Stored data entries:
**********

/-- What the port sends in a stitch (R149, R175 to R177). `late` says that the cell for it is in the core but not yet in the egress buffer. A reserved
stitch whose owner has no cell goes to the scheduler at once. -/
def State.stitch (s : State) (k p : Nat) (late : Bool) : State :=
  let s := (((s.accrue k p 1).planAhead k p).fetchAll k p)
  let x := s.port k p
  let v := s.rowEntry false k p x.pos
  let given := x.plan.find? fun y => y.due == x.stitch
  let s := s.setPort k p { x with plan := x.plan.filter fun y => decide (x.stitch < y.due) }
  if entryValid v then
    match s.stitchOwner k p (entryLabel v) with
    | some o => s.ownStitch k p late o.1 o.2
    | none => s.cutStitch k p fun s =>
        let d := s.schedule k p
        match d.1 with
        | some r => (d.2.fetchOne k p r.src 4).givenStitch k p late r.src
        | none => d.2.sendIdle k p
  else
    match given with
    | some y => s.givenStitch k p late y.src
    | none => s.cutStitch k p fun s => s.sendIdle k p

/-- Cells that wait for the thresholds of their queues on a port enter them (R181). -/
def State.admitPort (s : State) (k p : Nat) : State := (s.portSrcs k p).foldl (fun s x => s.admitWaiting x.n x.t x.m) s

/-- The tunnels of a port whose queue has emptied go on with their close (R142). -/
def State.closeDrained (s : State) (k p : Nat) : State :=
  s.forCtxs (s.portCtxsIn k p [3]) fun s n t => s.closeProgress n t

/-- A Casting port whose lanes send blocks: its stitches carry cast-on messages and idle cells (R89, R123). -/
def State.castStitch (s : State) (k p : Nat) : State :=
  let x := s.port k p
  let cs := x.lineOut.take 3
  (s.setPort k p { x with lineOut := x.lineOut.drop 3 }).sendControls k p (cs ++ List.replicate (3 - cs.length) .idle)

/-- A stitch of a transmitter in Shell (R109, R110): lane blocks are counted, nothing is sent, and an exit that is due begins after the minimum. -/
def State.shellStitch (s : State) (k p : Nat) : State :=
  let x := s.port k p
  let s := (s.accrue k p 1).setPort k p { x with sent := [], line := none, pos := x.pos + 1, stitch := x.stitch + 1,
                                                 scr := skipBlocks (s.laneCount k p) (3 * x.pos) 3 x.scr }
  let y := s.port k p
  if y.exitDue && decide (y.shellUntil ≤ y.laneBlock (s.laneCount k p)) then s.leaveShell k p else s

**********

> **Problem**
This task calls for the number of lines in the entries that contain the string "then", with no accompanying text.

> **Your response**
2